We need the acceleration of self-propelling change that happens on crossing a tipping point – but in the human systems that are currently driving greenhouse gas emissions and nature loss. The good news is that we are starting to see positive tipping points unfold in our societies and technology.

They happen when amplifying (positive) feedback takes over from damping (negative) feedback and gets strong enough to support self-propelling change. The uptake of EVs, solar and wind power — and the decline of coal power — have all become exponential in some nations.

That is thanks to strong reinforcing feedback loops, including learning-by-doing and economies-of-scale, that have radically reduced the price and improved the quality and accessibility of green technologies, coupled with social contagion in their uptake.

For those nations and sectors that have already tipped — like the UK shutting down coal power from 40% to 0% of electricity generation — the self-propelling ‘S-curve’ of change has produced a world-leading rate of decarbonization.

Cascading climate innovation and action

Already, positive tipping points are starting to cascade across markets. For globalized products like EV batteries, improvements in price and quality in one market are shared everywhere. Hence actions that stimulate innovation in one market, like bans on future petrol/diesel car sales, benefit everyone.

Positive tipping points are also starting to reinforce each other across sectors. Ever cheaper batteries are reinforcing the tipping point to renewable energy — by helping balance power supply and demand. And ever cheaper renewable energy is helping tip electrification of mobility as it lowers the total cost of ownership of EVs.

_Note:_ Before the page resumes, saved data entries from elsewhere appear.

-- ==== Sys2Proof/Machine/Estimates.lean ====
section
/-! DEFINITION. The estimate functions of the vector engine and the refinement helpers (R81 to R85), on F32 encodings. -/

namespace Sys2Proof.Machine

/-- F32's canonical NaN and infinities (R65). -/
def nan32 : Nat := 0x7FC00000
def inf32 (neg : Bool) : Nat := F32.signed neg F32.infBits

/-- norm(a): sign, fraction f and exponent e of a finite non-zero value, as s·(1 + f/2^23)·2^e; f is a whole number for
every F32 value. -/
def norm32 (q : Rat) : Bool × Nat × Int :=
  let a := if q < 0 then -q else q
  let e := floorLog2 a
  (decide (q < 0), ((a / pow2 e - 1) * pow2 23).floor.toNat, e)

/-- nearest(y) for a positive rational that is not halfway between two integers. -/
def nearestNat (n d : Nat) : Nat := (2 * n + d) / (2 * d)

/-- rcp_est (R81). -/
def rcpEst (bits : Nat) : Nat × Flags :=
  match decodeF F32 bits with
  | .nan => (nan32, 0)
  | .zero s => (inf32 s, fDivZero)
  | .inf s => (F32.signed s 0, 0)
  | .fin q =>
    let (s, f, e) := norm32 q
    let i := f / 2 ^ 15
    let t := nearestNat (2 ^ 21) (513 + 2 * i) - 2048
    let x := -e - 1
    if 127 < x then (inf32 s, fOverflow)
    else
      let v := (1 + mkRat t 2048) * pow2 x
      ((roundTo F32 (.fin (if s then -v else v)) 0).1, 0)

/-- nearest(sqrt(n/d)·c): the whole number next to c·sqrt(n/d), for a value never halfway. -/
def nearestSqrt (n d c : Nat) : Nat :=
  let r := intRoot (c * c * n / d)
  if (2 * r + 1) * (2 * r + 1) * d ≤ 4 * c * c * n then r + 1 else r

/-- rsq_est (R82). -/
def rsqEst (bits : Nat) : Nat × Flags :=
  match decodeF F32 bits with
  | .nan => (nan32, 0)
  | .zero s => (inf32 s, fDivZero)
  | .inf s => if s then (nan32, fInvalid) else (0, 0)
  | .fin q =>
    if q < 0 then (nan32, fInvalid)
    else
      let (_, f, e) := norm32 q
      let p := e % 2
      let j := f / 2 ^ 16
      let t := nearestSqrt 1 (2 ^ p.toNat * (257 + 2 * j)) (2 ^ 16) - 2048
      ((roundTo F32 (.fin ((1 + mkRat t 2048) * pow2 (-((e - p) / 2) - 1))) 0).1, 0)

/-- Points 0 to 63 of lt. -/
def ltPart0 : List Nat :=
  [0, 94364, 188362, 281996, 375270, 468185, 560745, 652952, 744810, 836320, 927485, 1018309,
   1108793, 1198939, 1288752, 1378232, 1467383, 1556207, 1644705, 1732882, 1820738, 1908277, 1995500, 2082410,
   2169009, 2255299, 2341283, 2426963, 2512340, 2597417, 2682196, 2766679, 2850868, 2934766, 3018374, 3101694,
   3184728, 3267478, 3349946, 3432134, 3514044, 3595678, 3677038, 3758124, 3838941, 3919488, 3999768, 4079782,
   4159533, 4239023, 4318251, 4397222, 4475935, 4554394, 4632599, 4710552, 4788255, 4865709, 4942916, 5019878,
   5096595, 5173071, 5249305, 5325300]
/-- Points 64 to 127 of lt. -/
def ltPart1 : List Nat :=
  [5401057, 5476578, 5551864, 5626916, 5701737, 5776327, 5850688, 5924821, 5998727, 6072409, 6145867, 6219103,
   6292118, 6364913, 6437490, 6509850, 6581994, 6653924, 6725641, 6797146, 6868440, 6939525, 7010402, 7081072,
   7151536, 7221795, 7291852, 7361706, 7431359, 7500812, 7570066, 7639123, 7707984, 7776649, 7845119, 7913397,
   7981483, 8049377, 8117082, 8184598, 8251926, 8319067, 8386022, 8452793, 8519380, 8585785, 8652008, 8718050,
   8783912, 8849596, 8915102, 8980431, 9045584, 9110562, 9175366, 9239998, 9304457, 9368745, 9432863, 9496811,
   9560591, 9624203, 9687648, 9750928]
/-- Points 128 to 191 of lt. -/
def ltPart2 : List Nat :=
  [9814042, 9876993, 9939780, 10002404, 10064867, 10127170, 10189312, 10251295, 10313120, 10374787, 10436298, 10497652,
   10558852, 10619897, 10680789, 10741528, 10802114, 10862550, 10922835, 10982970, 11042956, 11102794, 11162484, 11222028,
   11281425, 11340677, 11399784, 11458748, 11517568, 11576245, 11634780, 11693175, 11751428, 11809542, 11867517, 11925353,
   11983051, 12040612, 12098037, 12155325, 12212479, 12269497, 12326382, 12383133, 12439752, 12496238, 12552593, 12608817,
   12664911, 12720875, 12776710, 12832416, 12887994, 12943445, 12998770, 13053968, 13109041, 13163988, 13218811, 13273511,
   13328087, 13382540, 13436871, 13491080]
/-- Points 192 to 255 of lt. -/
def ltPart3 : List Nat :=
  [13545168, 13599135, 13652983, 13706711, 13760320, 13813810, 13867183, 13920438, 13973576, 14026597, 14079503, 14132294,
   14184969, 14237530, 14289978, 14342312, 14394532, 14446641, 14498638, 14550523, 14602297, 14653961, 14705514, 14756958,
   14808293, 14859519, 14910637, 14961648, 15012551, 15063347, 15114037, 15164621, 15215099, 15265473, 15315742, 15365906,
   15415967, 15465925, 15515779, 15565531, 15615181, 15664730, 15714177, 15763523, 15812769, 15861915, 15910962, 15959909,
   16008758, 16057508, 16106160, 16154714, 16203172, 16251532, 16299796, 16347964, 16396036, 16444013, 16491896, 16539683,
   16587377, 16634976, 16682482, 16729896]
/-- Points 256 to 256 of lt. -/
def ltPart4 : List Nat :=
  [16777216]

/-- lt(k) = nearest(2^24·log2(1 + k/256)), k = 0 to 256, tabulated from that closed form (R83). -/
def lt (k : Nat) : Nat := (ltPart0 ++ ltPart1 ++ ltPart2 ++ ltPart3 ++ ltPart4).getD k 0

/-- log2_est (R83). -/
def log2Est (bits : Nat) : Nat × Flags :=
  match decodeF F32 bits with
  | .nan => (nan32, 0)
  | .zero _ => (inf32 true, fDivZero)
  | .inf s => if s then (nan32, fInvalid) else (inf32 false, 0)
  | .fin q =>
    if q < 0 then (nan32, fInvalid)
    else
      let (_, f, e) := norm32 q
      let j := f / 2 ^ 15
      let r := f % 2 ^ 15
      let y : Nat := lt j + (lt (j + 1) - lt j) * r / 2 ^ 15
      ((roundTo F32 (Num.ofRat false ((e : Rat) + mkRat y (2 ^ 24))) 0).1, 0)

/-- Whether 2n − 1 is below 2^24·2^(k/256): the exact form of n ≤ nearest(2^23·2^(k/256)). -/
def xtLe (k n : Nat) : Bool := decide (n = 0 ∨ (2 * n - 1) ^ 256 ≤ 2 ^ (24 * 256 + k))
/-- The greatest n in [lo, lo + 2^b) with xtLe. -/
def xtSearch (k : Nat) : Nat → Nat → Nat
  | 0, lo => lo
  | b + 1, lo => if xtLe k (lo + 2 ^ b) then xtSearch k b (lo + 2 ^ b) else xtSearch k b lo
/-- xt(k) = nearest(2^23·2^(k/256)), k = 0 to 256 (R84). -/
def xt (k : Nat) : Nat := xtSearch k 25 0

/-- exp2_est (R84). -/
def exp2Est (bits : Nat) : Nat × Flags :=
  match decodeF F32 bits with
  | .nan => (nan32, 0)
  | .inf s => if s then (0, 0) else (inf32 false, 0)
  | .zero _ => (0x3F800000, 0)
  | .fin a =>
    if 128 ≤ a then (inf32 false, fOverflow)
    else if a < -150 then (0, fUnderflow)
    else
      let n := a.floor
      let h := ((a - n) * pow2 23).floor.toNat
      let j := h / 2 ^ 15
      let r := h % 2 ^ 15
      let m : Nat := xt j + (xt (j + 1) - xt j) * r / 2 ^ 15
      let (b, fl) := roundTo F32 (.fin ((m : Rat) * pow2 (n - 23))) 0
      (b, fl &&& fUnderflow)

/-- Whether two values are an infinity and a zero (R85). -/
def infTimesZero (a x : Num) : Bool :=
  match a, x with
  | .inf _, .zero _ => true
  | .zero _, .inf _ => true
  | _, _ => false

/-- rcps (R85): 2 − a·x. -/
def rcps (a x rm : Nat) : Nat × Flags :=
  let p := decodeF F32 a
  let q := decodeF F32 x
  if infTimesZero p q then (0x40000000, 0) else ffma F32 p.negate q (.fin 2) rm

/-- rsqs (R85): (3 − a·x·x)/2, exact inside, rounded once. -/
def rsqs (a x rm : Nat) : Nat × Flags :=
  let p := decodeF F32 a
  let q := decodeF F32 x
  if infTimesZero p q then (0x3FC00000, 0)
  else
    let (ax, f1) := p.mul q
    let (axx, f2) := ax.mul q
    let (d, f3) := (Num.fin 3).add rm axx.negate
    let half := match d with | .fin r => .fin (r / 2) | d => d
    rounded F32 (half, f1 ||| f2 ||| f3) rm

end Sys2Proof.Machine
end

This creates super-leverage points — identified in The Breakthrough Effect report – where decisive action can trigger positive tipping to cascade across the energy system, accelerating the elimination of three-quarters of greenhouse gas emissions.

The other quarter of emissions is the result of agriculture and how we use our land, and are largely driven by dietary demand for meat, especially beef. Livestock uses 80% of agricultural land to provide a meagre 17% of calories and 37% of protein worldwide. This drives potent methane emissions, deforestation and associated CO2 emissions.

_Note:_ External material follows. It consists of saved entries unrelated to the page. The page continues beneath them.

-- ==== Sys2Proof/Machine/Push.lean ====
section
/-! DEFINITION. The push of a command: the checks at enqueue in their orders, the captures, the translations and the pins
(R40, R41, R49, R55 to R61, R125, R158 to R169, R177, R182, R204 to R212, R219, R220, R242, R258, R293). -/

namespace Sys2Proof.Machine

/-- The agent whose queue takes an instruction (R39); none for a control-core word. -/
def engineOf : Instr → Option Agent
  | .ldt .. => some .ld
  | .cpy .. => some .ld
  | .ldo .. => some .ld
  | .pref .. => some .ld
  | .ldg .. => some .ld
  | .qmark .. => some .ld
  | .stt .. => some .st
  | .cpys .. => some .st
  | .redSt .. => some .st
  | .sct .. => some .st
  | .chpop .. => some .st
  | .vld .. => some .vx
  | .vst .. => some .vx
  | .vmov .. => some .vx
  | .vmovg .. => some .vx
  | .vbcr .. => some .vx
  | .vbcc .. => some .vx
  | .vrotr .. => some .vx
  | .vrotc .. => some .vx
  | .valu .. => some .vx
  | .vfma .. => some .vx
  | .vlogic .. => some .vx
  | .vcmp .. => some .vx
  | .vsel .. => some .vx
  | .vredr .. => some .vx
  | .vredc .. => some .vx
  | .vscan .. => some .vx
  | .vcvt .. => some .vx
  | .vrcp .. => some .vx
  | .vrsq .. => some .vx
  | .vrcps .. => some .vx
  | .vrsqs .. => some .vx
  | .vexp2 .. => some .vx
  | .vlog2 .. => some .vx
  | .vmask .. => some .vx
  | .vpopc .. => some .vx
  | .vtog .. => some .vx
  | .vmeanE .. => some .vx
  | .vmeanM .. => some .vx
  | .vmeanX .. => some .vx
  | .vmtld .. => some .vx
  | .vmsh .. => some .vx
  | .vupd .. => some .vx
  | .vkey .. => some .vx
  | .chpush .. => some .vx
  | i => if isMatrix i then some .mx else none

/-- What the checks of a push refuse with: cause, address, sub-code; or a wait. -/
inductive Bad where
  | trap (cause addr sub : Nat)
  | wait (k : WaitKind) (obj : Nat)
deriving DecidableEq, Repr

/-- One stream of a command as the checks use it: its register number, the stream, whether it is read, and its tile. -/
structure Use where
  reg : Nat
  st : RStream
  read : Bool
  rows : Nat
  w : Nat
  indexed : Bool := false
  ov : Bool := false
  wrS : Bool := false
  wrZ : Bool := false

/-- The first of a list of conditions that holds. -/
def firstBad : List (Bool × Bad) → Except Bad Unit
  | [] => .ok ()
  | (c, b) :: r => if c then .error b else firstBad r

/-- OBJ of a stream: SUB is the register number, ADDR the object index (R140). -/
def Use.objBad (u : Use) : Bad := .trap cOBJ u.st.objIdx u.reg
/-- The object checks of a stream (R59 to R61). -/
def Use.ok (u : Use) (svc : Bool) : Bool :=
  u.st.fieldsOk svc u.read u.ov u.wrS u.wrZ && u.st.tileOk u.read u.rows u.w u.indexed

/-- The rows whose places a stream's footprint covers: for an indexed stream the whole extent of the axis (R165). -/
def Use.eles (u : Use) : List Ele :=
  if u.indexed then u.st.axisTile u.read u.w else u.st.tile u.read u.rows u.w
/-- Addresses of a kind of home over the footprint, and those of the object itself, of SOBJ and of ZOBJ apart. -/
def Use.addrs (u : Use) (kind : Nat) : List Nat := u.eles.flatMap fun e => u.st.addrs kind e
def Use.mainAddrs (u : Use) (kind : Nat) : List Nat := u.eles.flatMap fun e => u.st.mainAddrs kind e
def Use.scaleAddrs (u : Use) (kind : Nat) : List Nat := u.eles.flatMap fun e => u.st.scaleAddrs kind e
def Use.zpAddrs (u : Use) (kind : Nat) : List Nat := u.eles.flatMap fun e => u.st.zpAddrs kind e
/-- The paged addresses of a footprint, each with whether it is written: a destination's SOBJ and ZOBJ only where the command
writes them; an OB encoding only reads them (R48, R163). -/
def Use.paged (u : Use) : List (Nat × Bool) := u.eles.flatMap fun e =>
  ((u.st.mainAddrs 2 e).map fun va => (va, !u.read)) ++ ((u.st.scaleAddrs 2 e).map fun va => (va, !u.read && u.wrS))
    ++ ((u.st.zpAddrs 2 e).map fun va => (va, !u.read && u.wrZ))
/-- The side objects that a stream uses, with the addresses of a kind it touches in each (R70). -/
def Use.sides (u : Use) (kind : Nat) : List (ObjEntry × List Nat) :=
  (if scaled u.st.fmt then [(u.st.sobj, u.scaleAddrs kind)] else [])
    ++ (if scaled u.st.fmt && (obBits u.st.fmt).isSome && !u.st.zps then [(u.st.zobj, u.zpAddrs kind)] else [])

We need diets to positively tip towards less meat and more alternative sources of protein. Plant-based meat substitutes are already experiencing the reinforcing feedback of widening adoption driving down their price and improving their quality.

Tipping diets is the key to ending deforestation and liberating land to regenerating nature, removing excess carbon from the atmosphere and to adopting more sustainable farming systems.

Nature already has myriad built-in feedback loops, including some strongly self-amplifying ones. These are why ecosystems like coral reefs or biomes like the Amazon rainforest have tipping points. They are why the removal or reintroduction of one keystone species — like wolves in Yellowstone National Park — can transform a whole ecosystem.

Learning to work with nature’s feedback loops in the right way is the foundation that means we can positively tip the regeneration of degraded ecosystems and the creation of more sustainable farming systems.

Measuring progress toward positive tipping points

There is a fundamental barrier to positive tipping points if we continue to use a narrow definition of growth as a measure of societal success. Seeking only to maximize short-term profit at company level and maintain growth of gross domestic product at national and international levels is destroying our life-support system.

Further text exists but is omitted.